Polityczny pseudonim Henryka, a zarazem obiektu jego miłości Tamary jest jednym z najstarszych symboli miłosnych. W tekście powieści Stryjkowskiego ten symbol jest wywiedziony z sonetów miłosnych Ronsarda. Symbol czarnej róży ma jednak sens złowrogi, oznacza coś sprzecznego z naturą, coś nieosiągalnego, coś zawierającego w sobie nicość i śmierć. To kojarzy się już z mitem o Orfeuszu w piekle. I określa trafnie charakter miłości Henryka. Jest to miłość najbadziej straceńcza z możliwych.
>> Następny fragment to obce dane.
-- ==== Sys2Proof/Machine/Router.lean ====
section
/-! DEFINITION. Machine/Router.lean: a word written to a register of BAR0, taken to what its block does with it
(R14 to R17, R505); the word that a reader sees (R15, R437, R442). -/

namespace Sys2Proof.Machine

/-- Which copy of the registers that start at `base`, `stride` apart, `count` in number, key `a` is. -/
def regIx (base stride count a : Nat) : Option Nat :=
  if base ≤ a ∧ (a - base) % stride = 0 ∧ (a - base) / stride < count then some ((a - base) / stride) else none

/-- The OP field of a word written to a command register. -/
def opOf (f : Fld) (v : Word) : Nat := bitsOf v f.lo f.width

/-- A write of a command register whose OP is 0 (R505): the other writable fields, and nothing else. -/
def State.opZero (s : State) (w : World) (opF : Fld) (v : Word) : State :=
  if secureReg opF.addr && !w.isSecure then s.secureRefused opF.addr w
  else (s.writeReg w opF.addr v).setFld opF 0

/-- A write of a command register: OP 0 starts nothing; any other goes to the block, which refuses what it does not list. -/
def State.cmdWrite (s : State) (w : World) (opF : Fld) (v : Word) (run : Nat → State → State) : State :=
  if opOf opF v = 0 then s.opZero w opF v else run (opOf opF v) s

/-- A plain write: secure fields refused outside the secure world, the others by their access type (R14, R15). -/
def State.plainWrite (s : State) (w : World) (a : Nat) (v : Word) : State :=
  ((if secureReg a && !w.isSecure then s.secureRefused a w else s).writeReg w a v).mirrorReg a v

/-- PRT_PORT_CFG: a change of ACTIVE takes the port into use or out of it; an open port it takes out of use closes (R453, R480). -/
def State.portCfgWrite (s : State) (w : World) (n a : Nat) (v : Word) : State :=
  let was := s.portActive n
  let s := s.plainWrite w a v
  let now := s.portActive n
  if now = was then s else (if now then s else s.closePort n).portActivate n now

/-- A role left because EN reads 0: the chip drives as a single device (R384, R389). -/
def State.tieAlone (s : State) : State :=
  if s.role = Role.alone then s
  else
    let s := (({ s with tie := { s.tie with wait := none, swap := none } }).setFld F.TIE_STATUS_HOLD_OUT 0).setRole Role.alone
    if s.held then s else s.unsquelch

/-- Sequences are not aligned from here on (R390). -/
def State.unaligned (s : State) : State := s.setFld F.TIE_STATUS_COMPARE_OK 0

/-- HELLO, with serial, strap, measurements and the check value of TIE_KEY (R387). -/
def State.sendHello (s : State) : State :=
  s.tieSend { typ := 1, args := [Config.serial.toNat, s.strap]
              data := wordBytes (s.words (F.GLB_FW_MEASURE 0).addr 12) ++ wordBytes (s.words (F.GLB_CFG_MEASURE 0).addr 12) ++
                (tabGet {} s.hrt.slots (s.fld F.TIE_KEY_SLOT)).kcv }

/-- Back to FORMING for a new snapshot (R391). -/
def State.reform (s : State) : State :=
  let s := ({ s with tie := { s.tie with since := some s.cyc, checked := false, refused := false, wait := none, check := none } }).unaligned
  let s := (s.setFld F.TIE_STATUS_HOLD_OUT 0).setRole Role.forming
  if s.flag F.TIE_STATUS_LINK_UP then s.sendHello else s

/-- Formation begins: transmitters squelched (R389). -/
def State.tieForm (s : State) : State := s.reform.squelch

/-- TIE_CFG: EN turned off leaves the pair, EN turned on forms one. -/
def State.tieCfgWrite (s : State) (w : World) (v : Word) : State :=
  let was := s.tieOn
  let s := s.plainWrite w F.TIE_CFG_EN.addr v
  if s.tieOn = was then s else if was then s.tieAlone else s.tieForm

/-- Registers of SRD and PRT. -/
def State.putLanes (s : State) (w : World) (a : Nat) (v : Word) : State :=
  match regIx (F.SRD_LANE_W1_TX_SLEEP 0).addr 64 64 a, regIx (F.SRD_LANE_W3_GEN_EN 0).addr 64 64 a,
    regIx (F.PRT_PORT_W0_ACTIVE 0).addr 16 64 a, regIx (F.PRT_PORT_W1_RESTART 0).addr 16 64 a with
  | some i, _, _, _ => s.laneCtlWrite w i v
  | _, some i, _, _ => s.prbsCfgWrite i v
  | _, _, some n, _ => s.portCfgWrite w n a v
  | _, _, _, some n => s.portCtlWrite w n v
  | _, _, _, _ => s.plainWrite w a v

/-- Registers of TRV and PLT. -/
def State.putTables (s : State) (w : World) (a : Nat) (v : Word) : State :=
  if a = F.TRV_GEN_SWAP.addr then secureOnly w a (fun s => if bitsOf v 1 1 = 1 then s.genSwap else s) s
  else if a = F.TRV_RULE_CMD_OP.addr then s.cmdWrite w F.TRV_RULE_CMD_OP v fun op s => ruleCmd op (.reg w v) s
  else if a = F.PLT_CMD_OP.addr then s.cmdWrite w F.PLT_CMD_OP v fun op s => s.pltReg w v op none
  else if a = F.PLT_REBUILD_START.addr then
    if w = .nonSecure then s.secureRefused a w else if bitsOf v F.PLT_REBUILD_START.lo 1 = 1 then s.pltRebuild else s
  else if w = .service ∧ (a = F.PLT_SEED_NEXT0.addr ∨ a = F.PLT_SEED_NEXT1.addr) then s.writeReg .secure a v
  else match regIx (F.TRV_BYP_CAP_W0_RATE_MBPS 0).addr 4 512 a with
    | some k => secureOnly w a (fun s => s.bypCapWrite w (k / 2) (k % 2) v) s
    | none => s.plainWrite w a v

/-- Registers of SEC, ANV and BLW. -/
def State.putPath (s : State) (w : World) (a : Nat) (v : Word) : State :=
  if a = F.SEC_CMD_OP.addr then s.cmdWrite w F.SEC_CMD_OP v fun op s => secCmd op (.reg w v) s
  else if a = F.BLW_QCMD_OP.addr then s.cmdWrite w F.BLW_QCMD_OP v fun op s => s.queueReg w v op none
  else if a = F.ANV_HEAT_USE_HWM.addr then
    if bitsOf v F.ANV_HEAT_USE_HWM_CLR.lo 1 = 1 then s.setFld F.ANV_HEAT_USE_HWM s.heats else s
  else if a = F.ANV_XRES_COUNT.addr then (s.plainWrite w a v).svcSync
  else match regIx (F.SEC_REL_PORT_RESUME 0).addr 4 32 a, regIx (F.ANV_CTL_RETURN 0).addr 4 40 a,
    regIx (F.BLW_POLICE_W0_EN 0).addr 4 256 a with
  | some n, _, _ => s.relPortWrite w n v
  | _, some n, _ => s.anvCtlWrite w n v
  | _, _, some k => secureOnly w a (fun s => s.policerWrite w (k / 2) (k % 2) v) s
  | _, _, _ => s.plainWrite w a v

/-- Registers of GAT and DAT. -/
def State.putTime (s : State) (w : World) (a : Nat) (v : Word) : State :=
  if a = F.GAT_GCL_CMD_OP.addr then s.cmdWrite w F.GAT_GCL_CMD_OP v fun op s => gclCmd op (.reg w v) s
  else if a = F.DAT_CMD_OP.addr then s.cmdWrite w F.DAT_CMD_OP v fun op s => datCmd op (.reg w v) s
  else if a = F.DAT_CFG_SRC.addr then secureOnly w a (fun s => s.srcWrite w v) s
  else if a = F.DAT_FREQ.addr then secureOnly w a (fun s => s.freqWrite v) s
  else if a = F.MER_CFG_EN.addr then
    let s := s.plainWrite w a v
    if s.flag F.MER_CFG_EN then s else s.merGo 0
  else match regIx (F.GAT_PORT_CFG_GATE_EN 0).addr 4 64 a, regIx (F.GAT_CLASS_CFG_W0_EXPRESS 0).addr 4 1024 a,
    regIx (F.DAT_STAKE_W0_ARM 0).addr 32 8 a with
  | some n, _, _ => secureOnly w a (fun s => s.gatWrite w n a v) s
  | _, some k, _ => secureOnly w a (fun s => s.gatWrite w (k / 16) a v) s
  | _, _, some k => secureOnly w a (fun s => s.stakeWrite w k v) s
  | _, _, _ => s.plainWrite w a v

/-- Registers of HRT, TMP, ECC, TIE and FBK. -/
def State.putRest (s : State) (w : World) (a : Nat) (v : Word) : State :=
  if a = F.HRT_CMD_OP.addr then
    s.cmdWrite w F.HRT_CMD_OP v fun op s =>
      hrtCmd op (if op = 0x12 then s.fld F.HRT_CMD_ARG / 2 ^ 29 else s.fld F.HRT_CMD_ARG / 65536 % 4) (.reg w v) s
  else if a = F.TMP_SCRUB_START.addr then s.tmpScrubWrite w v
  else if a = F.TMP_LAYOUT_PROT_UNITS.addr ∨ (regIx (F.TMP_REGION_W0_VALID 0).addr 4 32 a).isSome then
    (s.plainWrite w a v).layoutSync
  else if a = F.ECC_LOG_CTL_USED.addr then s.eccLogWrite v
  else if a = F.ECC_SCRUB_START.addr then s.eccScrubWrite w v
  else if a = F.ECC_INJECT_W0_ARM.addr then s.eccInjectWrite w v
  else if a = F.TIE_CFG_EN.addr then s.tieCfgWrite w v
  else if a = F.FBK_SMP_CFG_EN.addr then secureOnly w a (fun s => s.smpCfgWrite w v) s
  else if a = F.FBK_BW_CFG_WINDOW_US.addr then s.windowWrite w v
  else match regIx (F.FBK_HSEL_VALID 0).addr 4 32 a with
  | some h => s.hselWrite w h v
  | none => s.plainWrite w a v

/-- A word written at key `a` of BAR0, but for the registers whose bits reset, recover or swap the chip. -/
def State.regPut (s : State) (w : World) (a : Nat) (v : Word) : State :=
  match a / 0x100000 with
  | 1 | 2 => s.putLanes w a v
  | 3 | 4 => s.putTables w a v
  | 5 | 6 | 7 => s.putPath w a v
  | 8 | 9 => s.putTime w a v
  | 0xA | 0xB | 0xC | 0xD | 0xF => s.putRest w a v
  | _ => s.plainWrite w a v

/-! ## Reading -/

/-- Registers of a function's own view of BAR0: the whole of it for PF0, 64 KiB for a virtual function (R300). -/
def viewOk (f o n : Nat) : Bool := if f = 0 then decide (o + 4 * n ≤ 0x1000000) else decide (o + 4 * n ≤ 0x10000)

/-- The record of the sample slot that FBK_SMP_RD names, as FBK_SMP_WIN shows it. -/
def State.smpWin (s : State) : List Byte :=
  match tabGet none s.fbk.samples (s.fld F.FBK_SMP_RD_INDEX) with
  | some x => x.bytes
  | none => zeros 32

/-- A word of counter `i`: the low word latches the high one for master `m`, which takes it at its next read (R437). -/
def State.readCounter (s : State) (m i : Nat) (high : Bool) : State × Word :=
  let v := s.count i
  if !high then
    ({ s with fbk := { s.fbk with cntLatch := tabSet (0, 0) s.fbk.cntLatch m (i, v.extractLsb' 32 32) } }, v.extractLsb' 0 32)
  else
    let l := tabGet (0, 0) s.fbk.cntLatch m
    if l.1 = i ∧ (s.fbk.cntLatch.any fun e => e.1 == m) then
      ({ s with fbk := { s.fbk with cntLatch := tabSet (0, 0) s.fbk.cntLatch m (0, 0) } }, l.2)
    else (s, v.extractLsb' 32 32)

/-- What the register at key `a` shows to a reader in world `w`. -/
def State.shown (s : State) (w : World) (a : Nat) : Word :=
  match regDesc a with
  | some d => d.readWord w.isSecure (s.word a)
  | none => 0

/-- The state that a meaning answers, where it answers one. -/
def nextOf (s : State) : Out → State
  | .next t => t
  | _ => s

/-- A word read at key `a` of BAR0 by PF0, with what the read itself does (R210, R223, R437, R444). -/
def State.readPf (s : State) (a : Nat) : State × Word :=
  if 0xF10000 ≤ a ∧ a < 0xF10000 + 65536 then s.readCounter 0 ((a - 0xF10000) / 8) ((a - 0xF10000) % 8 == 4)
  else
    let s := if a = F.DAT_NOW_FRAC.addr then nextOf s (execNowLatch s) else s
    let s := match regIx (F.DAT_BENCH_W1_LO 0).addr 16 8 a with
      | some i => nextOf s (execBenchPop (Fin.ofNat 8 i) s)
      | none => s
    let s := match regIx (F.FBK_BW 0).addr 32 64 a with
      | some n => nextOf s (execBandwidthRead (Fin.ofNat 64 n) s)
      | none => s
    match regIx F.FBK_SMP_RD_INDEX.addr 4 14 a with
    | some k => (s, if 6 ≤ k then (leWords 8 s.smpWin).getD (k - 6) 0 else s.shown .nonSecure a)
    | none => (s, s.shown .nonSecure a)

/-- The key whose register the window of parcel `p` shows at offset `o`, and the bits it shows (R322). -/
def winReg (p o : Nat) : Option (Nat × Nat) :=
  match o with
  | 0x0004 => some ((F.GLB_PARCEL_W1_TENANT p).addr, 32)
  | 0x0008 => some ((F.GLB_PARCEL_LIM_W0_SC_MAX p).addr, 32)
  | 0x000C => some ((F.GLB_PARCEL_LIM_W1_SLOT_MAX p).addr, 32)
  | 0x0010 => some ((F.GLB_PARCEL_USE_W0_SCS p).addr, 32)
  | 0x0014 => some ((F.GLB_PARCEL_USE_W1_SLOTS p).addr, 32)
  | 0x0018 => some ((F.BLW_PARCEL_OCC_CELLS p).addr, 19)
  | 0x001C => some ((F.BLW_PARCEL_CFG_BUF_QUOTA p).addr, 19)
  | 0x0020 => some ((F.PLT_PARCEL_OCC_COUNT p).addr, 19)
  | 0x0024 => some ((F.PLT_PARCEL_CFG_QUOTA p).addr, 19)
  | 0x0100 => some (F.PLT_CMD_OP.addr, 32)
  | 0x0104 => some (F.PLT_FLUSH_MODE.addr, 32)
  | 0x0200 => some (F.BLW_QCMD_OP.addr, 32)
  | _ => none

/-- A word read at offset `o` of the window of parcel `p` (R322, R440). -/
def State.readWin (s : State) (p o : Nat) : State × Word :=
  if o = 0 then
    (s, putBits (s.shown .secure (F.GLB_PARCEL_W0_STATE p).addr) 16 6 p)
  else if 0x110 ≤ o ∧ o < 0x120 then (s, s.shown .nonSecure (pltWin + (o - 0x110)))
  else if 0x210 ≤ o ∧ o < 0x240 then (s, s.shown .nonSecure (blwWin + (o - 0x210)))
  else if 0x1000 ≤ o ∧ o < 0x1060 then
    match parcelCounter p ((o - 0x1000) / 8) with
    | some i => s.readCounter p i ((o - 0x1000) % 8 == 4)
    | none => (s, 0)
  else match winReg p o with
    | some (a, n) => (s, BitVec.ofNat 32 (bitsOf (s.shown .secure a) 0 n))
    | none => (s, 0)

/-- Consecutive words read by function `f` from offset `o`. -/
def State.readView (f : Nat) : Nat → Nat → State → State × List Word
  | 0, _, s => (s, [])
  | n + 1, o, s =>
    let x := if f = 0 then s.readPf o else s.readWin f o
    let r := State.readView f n (o + 4) x.1
    (r.1, x.2 :: r.2)

/-- The first offset of `n` words from `o` whose register has a secure field. -/
def firstSecure : Nat → Nat → Option Nat
  | 0, _ => none
  | n + 1, o => if secureReg o then some o else firstSecure n (o + 4)

end Sys2Proof.Machine
end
Tę miłość rodzi absolutna bezwyjściowość ludzkiej sytuacji Henryka. Żadne upokorzenie nie zostało mu oszczędzone, żadna klęska. On został najbrutalniej odarty z wszelkich złudzeń co do jakichkolwiek wartości. „Z pojedynku z losem wracał co dzień pokonany, świat był głuchy jak pustynia. Ludzie byli głusi. Nie znalazł się ani jeden człowiek, który by się odezwał. Głucha ściana“ (str. 76). Efekt całkowitej bezwyjściowości osiągnął Stryjkowski przez dokumentalny opis tak zwanej rzeczywistości historycznej. Ot, los młodego prowincjusza we Lwowie lat trzydziestych. W sytuacji, w której samobójstwo jest jedynym wyjściem i z tego wyjścia nie ma się odwagi skorzystać, przewrotny los podsuwa miłość, w której nawet największa klęska jest jeszcze czymś godnym i ludzkim.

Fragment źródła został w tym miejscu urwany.